Latency varies greatly between services The gap between the fastest and slowest services is roughly 5x on median TTFS. For most voice agent applications, latency is so important that slow P95 times disqualify a service from consideration.
P95 latency reveals the real story. Several services that look competitive on median latency show significant tail latency. Building a reliable voice agent means planning for the P95 case, not the median case.
Semantic WER better reflects agent impact. Traditional WER would penalize many of these services more harshly. By focusing on errors that actually affect LLM understanding, we get a more useful picture of transcription quality for voice AI applications.
So which model should you use? There are three clear models on the Pareto frontier: Deepgram, Soniox, and Speechmatics. For many years, Deepgram was alone in delivering both accuracy and very low latency. Now there is significant competition. Competition is great for the voice AI ecosystem. It’s worth noting that there are other factors that influence model choice, beyond latency and WER:
- Performance in languages other than English, including the ability to do mixed-language transcription. This is an important area to cover in future benchmarks.
- Cost.
- The ability to run the model “on prem” or even on end-user devices. Self-hosting models (running "on prem") can improve latency significantly. Self-hosting is also a requirement for many enterprise use cases.
- Advanced features like turn detection and speaker diarization.

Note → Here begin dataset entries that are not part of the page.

-- ==== Sys2Proof/Machine/Nand.lean ====
section
/-! DEFINITION. Identification, timing sets and their swaps, training, drift and ZQ
(07_nand_interface.md R281 to R316; 06 R262). -/

namespace Sys2Proof.Machine

/-! ### Identification (R288 to R293) -/

/-- A byte of a per-die string of the channel. -/
def setDieByte (ch sub k v : Nat) (d : Dev) : Dev :=
  putB (chIdx ch 5) sub (patchBytes (getB d (chIdx ch 5) sub) k [BitVec.ofNat 8 v]) d
def dieByte (d : Dev) (ch sub k : Nat) : Nat := ((getB d (chIdx ch 5) sub).getD k 0).toNat

/-- Lantern holds data on a die (R293). -/
def holdsData (d : Dev) (n : Nat) : Bool :=
  d.lan.cap != 0 && d.lan.blk.any (fun x => x.1 / 65536 == n && x.2.vunits != 0)

/-- The geometry that a parameter page gives. -/
def pageGeom (p : ParamPage) : Geom :=
  { spare := p.spare, pages := p.pages, blocks := p.blocksPerLun / max 1 p.planes, planes := p.planes, ifaces := p.ifaces }

/-- A geometry agrees with the reference (R289). -/
def sameGeom (a b : Geom) : Bool := a.planes == b.planes && a.pages == b.pages

/-- The cause of a LUN by the rules of R289 on its target's page; 0 none. -/
def pageCause (ref : Option Geom) (p : ParamPage) : Nat :=
  if p.dataBytes ≠ 16384 ∨ p.spare < 2208 ∨ 4096 < p.spare ∨ 4096 < p.pages ∨ p.planes < 1 ∨ 8 < p.planes ∨
      65536 < p.blocksPerLun / max 1 p.planes ∨ ¬ p.rse ∨ p.unsupported then 4
  else if 2 ^ 40 < 16384 * p.pages * p.blocksPerLun then 5
  else match ref with
    | none => 0
    | some g => if sameGeom g (pageGeom p) then 0 else 6

/-- A channel whose active code for either mode is C takes no die with less spare than it needs (R357). -/
def codeCause (d : Dev) (ch : Nat) (p : ParamPage) : Nat :=
  if (od d (chIdx ch 6) 3 = 2 ∨ od d (chIdx ch 6) 4 = 2) ∧ p.spare < 2432 then 4 else 0

/-- The cause of LUN l of a target by its answers (R288 to R290, R357). -/
def lunCause (d : Dev) (ch : Nat) (a : TargetAnswer) (l : Nat) : Nat :=
  if ¬ a.answers then 1
  else if a.sig = .none then 2
  else match a.page with
    | none => 3
    | some p => if p.luns ≤ l then 1
      else
        let c := if codeCause d ch p ≠ 0 then 4 else pageCause d.geom p
        if c = 0 ∧ ¬ a.rdy.getD l false then 1 else c

/-- A die with a cause (R291, R293): recorded, counted, raised, and FAILED. -/
def idReject (n cause : Nat) (d : Dev) : Dev :=
  let ch := dieCh n
  let k := dieK d.cfg n
  let kept := holdsData d n && dieByte d ch 1 k == 1
  let d1 := setDieByte ch 2 k cause (if kept then d else setDieByte ch 1 k (if cause = 1 then 0 else 2) d)
  let d2 := cnt (0x300E + 0x40 * ch) 6 (fault 1 3 (domCh ch 1) n cause d1)
  if (die d2 n).st = .failed then updDie n (fun x => { x with revive := false, waitRef := false, waitTrain := false }) d2
  else updDie n (fun x => { x with waitRef := false }) (dieDown n d2)

/-- A die with no cause (R291): PRESENT and IDLE; one that a revive identified again waits for its target's training. -/
def idAccept (n : Nat) (d : Dev) : Dev :=
  let ch := dieCh n
  let k := dieK d.cfg n
  let d1 := setDieByte ch 2 k 0 (setDieByte ch 1 k 1 d)
  if (chan d ch).state ≠ 3 ∧ (die d n).st = .failed ∧ trainable d ch then
    updDie n (fun x => { x with waitRef := false, waitTrain := true }) d1
  else updDie n (fun x => { x with st := .idle, waitRef := false, waitTrain := false, revive := false, timeouts := 0 })
    (markFailed n false d1)

/-- The dies of a target that waited for its training are IDLE again (R262, R291). -/
def trainPassed (ch t : Nat) (d : Dev) : Dev :=
  (List.range d.cfg.luns).foldl (fun x l =>
    let n := dieNo ch t l
    if (die x n).waitTrain then
      updDie n (fun y => { y with st := .idle, waitTrain := false, revive := false, timeouts := 0 }) (markFailed n false x)
    else x) d

/-- What the channel's PRESENT dies have in common (R292, R316). -/
def idSummary (ch : Nat) (d : Dev) : Dev :=
  let l := (List.range (diesPerCh d.cfg)).filter (fun k => dieByte d ch 1 k == 1)
  let gs := l.filterMap (fun k => (die d (dieAt d.cfg ch k)).geom)
  let mask := gs.foldl (fun m g => nAnd m g.ifaces) 0x3F
  let spare := gs.foldl (fun m g => if m = 0 then g.spare else min m g.spare) 0
  put (chIdx ch 5) 4 spare (put (chIdx ch 5) 3 (if gs.isEmpty then 1 else mask) d)
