/-- A run of faults returns a patched block to the ROM image (R332). -/
def mcFallback (d : Dev) : Dev :=
  if od d 0x6000 2 ≠ 1 then d
  else
    let t := d.up :: d.loader.faults.filter (fun x => d.up - x < 1000000000)
    let d1 := { d with loader := { d.loader with faults := t } }
    if t.length < od d 0x6000 6 then d1
    else
      let d2 := (List.range d.cfg.channels).foldl (fun x ch => updSeq ch (fun s => { s with leave := true, install := false }) x)
        (put 0x6000 2 2 { d1 with loader := { d1.loader with faults := [] } })
      fault 4 2 0xFFFF t.length (od d 0x6000 0x0C) d2

/-- A microcode fault stops the routine (R330): record, fault, recovery of the target's LUNs, and service again. -/
def mcFault (ch cause : Nat) (b : Burst) (d : Dev) : Dev :=
  let s := seq d ch
  let t := burstDie b / max 1 d.cfg.luns
  let d1 := cnt 0x6000 7 { d with loader := { d.loader with mcRec := mcRecord d ch cause s } }
  let d2 := mcFallback (fault 3 cause (domCh ch 1) s.pc.toNat s.burst d1)
  let d3 := updSeq ch (fun s => { s with
    running := false, badStart := false, stack := [], epend := 0, gap := 0, ce := none, lib := [] }) d2
  let d4 := updChan ch (fun c => { c with bus := none }) d3
  let d5 := (List.range d.cfg.luns).foldl (fun x l => mcResetDie (dieNo ch t l) x) d4
  kickAll (afterBurst d5)

/-- BUS_BURST_END (R253): a burst that started through an invalid entry has never run and raises DISPATCH (R324). -/
def execBusBurstEnd (ch : Nat) (r : BurstResult) (s : State) : Host.Outcome State Fault Refusal :=
  run (fun d => if ch < d.cfg.channels then
      match (chan d ch).bus with
      | some b => if (seq d ch).badStart then mcFault ch 5 b d else burstEnd ch r d
      | none => d
    else d) s

/-! ### One word (R319, R320) -/

/-- The patch RAM address that a fetch takes its word from, if any (R317, R335). -/
def ramAddr (s : Seq) : Option Nat :=
  let a := s.pc.toNat
  match s.regions.find? (fun r => decide (r.1 ≤ a) && decide (a < r.1 + r.2.1)) with
  | some r => some (r.2.2 + (a - r.1))
  | none => if 0xC00 ≤ a then some a else none

/-- The stored word at the program address: the ROM image's, or the one that a Locket wrote; a word of patch RAM that no
Locket wrote is the environment's (log 10). -/
def storedWord (s : Seq) : Option Nat :=
  match ramAddr s with
  | some a => (s.ram.find? (fun x => x.1 == a)).map (·.2)
  | none => some (Config.rom s.pc).toNat

/-- The word's effect up to its next address. -/
def wordBody (ch : Nat) (w : UWord) (e : UEnv) (d : Dev) : Dev :=
  let f : BitVec 32 × Dev := if carryFree w then freeVal d else (0, d)
  let d1 := updSeq ch (regOp ch w (f.1.getLsbD 0)) f.2
  let d2 := updSeq ch (busOp w e) (streamOp ch w d1)
  let d3 := updSeq ch (timerOp d2 ch w) d2
  updSeq ch (fun s => { s with
    emask := if w.emw then w.emv else s.emask,
    posts := if w.post = 0 then s.posts else s.posts ++ [w.post.toNat] }) d3

/-! ### The routine library (R327, R333) -/

/-- The most entries a library routine adds to its caller's depth, and its edge in cycles (R333). -/
def libStack (r : Nat) : Nat := [1, 1, 1, 2, 2, 1, 2, 2, 2, 1, 3, 1].getD r 1
def libEdge (r : Nat) : Nat := [8, 8, 24, 16, 16, 12, 12, 24, 24, 8, 24, 4].getD r 8

/-- The registers a library routine keeps. -/
def libRegs (s : Seq) : List (BitVec 32) := [4, 5, 6, 7, 12, 13, 14, 15].map s.reg

/-- The library routine whose vector stands at an address. -/
def libAt (a : BitVec 12) : Option Nat := if 0x010 ≤ a.toNat ∧ a.toNat ≤ 0x01B then some (a.toNat - 0x010) else none

/-- The library calls after a word: cycles counted to the next safe point, one entered by a CALL of its vector, one left
by its RET; an event handler, and a word of a patch, free those open from the contract. -/
def libNext (w : UWord) (e : UEnv) (sp ev : Bool) (s : Seq) : List LibCall :=
  let l := s.lib.map (fun c => { c with
    run := if sp then 0 else c.run + wordCycles w e, safe := c.safe || sp, waived := c.waived || ev || (ramAddr s).isSome })
  match w.nx.toNat with
  | 2 => (match libAt w.nxa with
    | some r => { routine := r, depth := s.stack.length + 1, keep := libRegs s, g0 := s.reg 0, g8 := s.reg 8,
                  posts := s.posts.length, run := 0, safe := false, waived := ev } :: l
    | none => l)
  | 3 => (match l with
    | c :: t => if c.depth = s.stack.length then t else l
    | [] => l)
  | _ => l

/-- What a library routine's return has to show (R333): the kept registers, its edge, and its outputs so far as the
sequencer's own state shows them. -/
def libReturns (c : LibCall) (w : UWord) (e : UEnv) (s : Seq) : Bool :=
  libRegs s == c.keep && decide (c.run + wordCycles w e ≤ libEdge c.routine) &&
  (match c.routine with
    | 0 => s.ce == some ((c.g0.toNat / 16) % 16, c.g0.toNat % 16)
    | 4 => (s.reg 0).getLsbD 9 == e.dqs
    | 6 => (s.reg 0).getLsbD 31 || (s.reg 0).getLsbD 6
    | 0x0B => decide (c.posts < s.posts.length) && s.posts.getLast? == some (c.g8.toNat % 16)
    | _ => true)

/-- A word of the ROM image keeps what the spec says of the image: a vector is a jump (R333), the innermost open library
routine keeps its contract, and a span of ROM words lasts at most 192 cycles (R327). `s0` is the sequencer before the
word, `s` after its effect. -/
def romKeeps (w : UWord) (e : UEnv) (sp : Bool) (s0 s : Seq) : Bool :=
  (match libAt s0.pc with
    | some _ => w.nx == 1 && w.cc == 0 && !w.ccn
    | none => true) &&
  (sp || s0.patched || decide (s0.gap + wordCycles w e ≤ 192)) &&
  (match s0.lib with
    | [] => true
    | c :: _ => c.waived ||
      ((c.safe || sp || decide (c.run + wordCycles w e ≤ libEdge c.routine)) &&
       (w.nx != 2 || decide (s0.stack.length + 2 ≤ c.depth + libStack c.routine)) &&
       (w.nx != 3 || s0.stack.length != c.depth || libReturns c w e s)))

/-- A word's next address, or the event taken in its place, or a fault. `pend` holds the events pending as the word
began. -/
def wordNext (ch : Nat) (b : Burst) (w : UWord) (e : UEnv) (pend : Byte) (d : Dev) : Dev :=
  let s := seq d ch
  let c := condOf d ch b w e s
  let sp := safePoint w c
  let ev : Option Nat := if sp ∧ w.nx ≠ 6 then eventOf pend s.emask else none
  let fl := match ev with
    | some i => takeEvent i s (flowOf w c s)
    | none => flowOf w c s
  let gap := if sp then 0 else s.gap + wordCycles w e
  let d1 := if od d 0x6000 0x0D < gap then put 0x6000 0x0D (min gap 256) d else d
  match fl with
  | .go a st m => updSeq ch (fun s => { s with
      pc := a, stack := st, emask := m, gap := gap, patched := !sp && (s.patched || (ramAddr s).isSome),
      lib := libNext w e sp ev.isSome s,
      epend := (match ev with
        | some i => s.epend &&& ~~~(1#8 <<< i)
        | none => s.epend) ||| e.events &&& 0x0F }) d1
  | .fin => updSeq ch (fun s => { s with running := false, stack := [], epend := 0, gap := 0, lib := [] }) d1
  | .bad cause => mcFault ch cause b d1

/-- One word: its error state, the limit between safe points, then its effect. -/
def wordRun (ch : Nat) (b : Burst) (w : UWord) (e : UEnv) (d : Dev) : Dev :=
  let s := seq d ch
  let inRam := (ramAddr s).isSome
  let mark := fun (x : Dev) => updSeq ch (fun s => { s with
    rewrite := match ramAddr s with
      | some a => if s.rewrite.contains a then s.rewrite else s.rewrite ++ [a]
      | none => s.rewrite }) x
  if inRam ∧ e.ecc = .double then mcFault ch 4 b (mark d)
  else
    let d0 := if inRam ∧ e.ecc = .single then cnt 0x6000 0x0B (mark d) else d
    let c0 := condOf d0 ch b w e (seq (wordBody ch w e d0) ch)
    if ¬ safePoint w c0 ∧ 256 ≤ s.gap + wordCycles w e then mcFault ch 3 b (put 0x6000 0x0D 256 d0)
    else wordNext ch b w e s.epend (wordBody ch w e d0)

/-- The word may be the one at the program address: it has no reserved field, it is the one that the ROM image or a Locket
holds there, and a word of the image does what the spec says of the image. -/
def wordFits (d : Dev) (ch : Nat) (b : Burst) (w : UWord) (e : UEnv) : Bool :=
  let s0 := seq d ch
  let inRam := (ramAddr s0).isSome
  let d1 := wordBody ch w e d
  uwordOk w && (match storedWord s0 with
    | some v => (inRam && e.ecc == .double) || uword v == w
    | none => true) &&
  (inRam || romKeeps w e (safePoint w (condOf d1 ch b w e (seq d1 ch))) s0 (seq d1 ch))

/-- A microcode word of a channel's routine (R317 to R328); a channel that runs no routine runs no word. -/
def ucWord (ch : Nat) (w : UWord) (e : UEnv) (d : Dev) : Dev :=
  match (chan d ch).bus with
  | none => d
  | some b =>
    if ¬ (ch < d.cfg.channels ∧ chanOn d ch) then d
    else if (seq d ch).badStart then mcFault ch 5 b d
    else if (seq d ch).running ∧ wordFits d ch b w e then wordRun ch b w e d
    else d
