-- ==== Sys2Proof/Machine/Dispatch.lean ====
section
/-! DEFINITION. One arm per constructor of Instr: each is one direct call of the command's meaning. -/

namespace Sys2Proof.Machine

- The ability to customize or fine-tune a model.
We expect to see even more competition among transcription models, including along all of the axes listed above.
Try it yourself
The benchmark tool is open source:
https://github.com/pipecat-ai/stt-benchmark
An additional goal of this benchmark is to produce a utility that developers can use to measure the performance of their own STT service, configuration, and network location. We encourage you to run the TTFS portion of the benchmark to understand the latency characteristics specific to your setup.
The TTFS values from this benchmark directly inform how Pipecat configures its input pipeline. Starting in Pipecat 0.0.102, you can set the ttfs_p99_latency arg on your STT service to tell the context aggregator how long to wait for final transcripts. For services that do not support finalization signals, this lets your agent make better decisions about when to proceed to LLM inference versus waiting for additional transcript segments.